Opinion
(January Term, 1814.)
It is not essential to the validity of an indictment that it should be signed by the prosecuting officer.
THE defendant was convicted of perjury, and his counsel moved in arrest of judgment because the indictment was signed by William Miller for H. G. Burton, Attorney-General.
An indictment is an accusation found by an inquest of twelve or more lawful jurors upon their oaths. The law has prescribed certain forms in which such accusations shall be drawn, and will not allow any citizen to be punished unless such precision is observed. That they should be sanctioned by the finding of a grand jury, and signed by their foreman, as the best evidence of being so found, is essential to their validity; but neither the common law nor any statute that we know of requires them to be signed by the Attorney-General. An indictment legally framed, in other respects, would not be bad by not being signed by the prosecuting officer.

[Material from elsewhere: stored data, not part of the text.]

-- ==== Sys2Proof/Tests/Slice0.lean ====
section
/-! SUPPORT. Tests on concrete values, from the spec's encodings and from the vectors of
95_test_vectors.md (their numbers stand in the comments), and for each obligation with hypotheses a
state and operands that meet them. -/

namespace Sys2Proof.Tests

open Sys2Proof.Machine Sys2Proof.Claims

/-! Helpers -/

/-- Bytes laid out from an address on. -/
def load (m : Memory) (a : Nat) (bytes : List Byte) : Memory :=
  match bytes with
  | [] => m
  | b :: rest => load (m.write (a % 16384) b) (a + 1) rest

/-- All registers 0 but those given. -/
def regs (a b c d e h l : Byte) : Regs := ⟨a, b, c, d, e, h, l⟩

/-- A running machine in the reference environment, an instruction at PC. -/
def start (pc : Addr) (code : List Byte) (data : Memory) (g : Regs) (f : Flags) : State :=
  { State.powerUp f 0 with
    run := .running, powerUpFF := false, irOrigin := .jammed, regs := g
    stack := stackSet (Vector.replicate 8 0) 0 pc
    mem := load data pc.toNat code }

/-- A result is a next state with a property. -/
def next (r : Result) (p : State → Bool) : Bool :=
  match r with
  | .next t => p t
  | .fault _ => false
  | .refused _ => false

/-- A result is the fault of an undefined first byte. -/
def faults (r : Result) (b : Byte) (o : FetchOrigin) : Bool :=
  match r with
  | .next _ => false
  | .fault (.undefinedOpcode b' o') => decide (b' = b ∧ o' = o)
  | .refused _ => false

/-- A step leaves these registers, flags and PC. -/
def leaves (r : Result) (g : Regs) (f : Flags) (pc : Addr) : Bool :=
  next r fun t => decide (t.regs = g ∧ t.flags = f ∧ t.pc = pc)

/-- Exactly these bytes decode to an instruction. -/
def reads (bytes : List Byte) (i : Instr) : Bool :=
  match decode bytes with
  | .ok (j, []) => decide (j = i)
  | _ => false

/-- No flag is set. -/
def noFlags : Flags := ⟨false, false, false, false⟩

/-! Well-formedness: each check refuses an ill-formed term -/

/-- 30_encoding.md R92: A cannot be incremented. -/
theorem test_wellFormed_refuses_inr_a : (Instr.inr .a).wellFormed = false := by decide

/-- 30_encoding.md R92: A cannot be decremented. -/
theorem test_wellFormed_refuses_dcr_a : (Instr.dcr .a).wellFormed = false := by decide

/-- 30_encoding.md R89: RR = 00 is no output port. -/
theorem test_wellFormed_refuses_out_7 : (Instr.out 7).wellFormed = false := by decide

/-- 30_encoding.md R89: 8 is the lowest output port. -/
theorem test_wellFormed_admits_out_8 : (Instr.out 8).wellFormed = true := by decide

/-! Decoding: a word for every constructor, written out from 30_encoding.md R91 to R97 -/

theorem test_decode_hlt : reads [0b00000001] .hlt = true := by decide

theorem test_decode_hltFF : reads [0b11111111] .hltFF = true := by decide

theorem test_decode_undefined22 : reads [0b00100010] .undefined22 = true := by decide

theorem test_decode_undefined2A : reads [0b00101010] .undefined2A = true := by decide

theorem test_decode_undefined32 : reads [0b00110010] .undefined32 = true := by decide

theorem test_decode_undefined3A : reads [0b00111010] .undefined3A = true := by decide

theorem test_decode_undefined38 : reads [0b00111000] .undefined38 = true := by decide

theorem test_decode_undefined39 : reads [0b00111001] .undefined39 = true := by decide

theorem test_decode_rlc : reads [0b00000010] .rlc = true := by decide

theorem test_decode_rrc : reads [0b00001010] .rrc = true := by decide

theorem test_decode_ral : reads [0b00010010] .ral = true := by decide

theorem test_decode_rar : reads [0b00011010] .rar = true := by decide

theorem test_decode_inr : reads [0b00101000] (.inr .h) = true := by decide

theorem test_decode_dcr : reads [0b00110001] (.dcr .l) = true := by decide

theorem test_decode_rfc : reads [0b00010011] (.rfc .sign) = true := by decide

theorem test_decode_rtc : reads [0b00111011] (.rtc .parity) = true := by decide

theorem test_decode_adi : reads [0b00000100, 0b10000001] (.adi 0x81) = true := by decide

theorem test_decode_aci : reads [0b00001100, 0b10000001] (.aci 0x81) = true := by decide

theorem test_decode_sui : reads [0b00010100, 0b10000001] (.sui 0x81) = true := by decide

theorem test_decode_sbi : reads [0b00011100, 0b10000001] (.sbi 0x81) = true := by decide

theorem test_decode_ndi : reads [0b00100100, 0b10000001] (.ndi 0x81) = true := by decide

theorem test_decode_xri : reads [0b00101100, 0b10000001] (.xri 0x81) = true := by decide

theorem test_decode_ori : reads [0b00110100, 0b10000001] (.ori 0x81) = true := by decide

theorem test_decode_cpi : reads [0b00111100, 0b10000001] (.cpi 0x81) = true := by decide

theorem test_decode_rst : reads [0b00011101] (.rst 3) = true := by decide

theorem test_decode_lmi : reads [0b00111110, 0b00000111] (.lmi 7) = true := by decide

NOTE. — It seems that the grand jury's returning a bill into court, and their publicly rendering their verdict on it in the form, "a true bill," and its being recorded or filed amongst the records of the court, makes it effectual; and the want of the foreman's name to it will not invalidate it. S. v. Calhoun, 18 N.C. 374; S. v. Guilford, 49 N.C. 83.
Cited: S. v. Shemwell, 180 N.C. 719.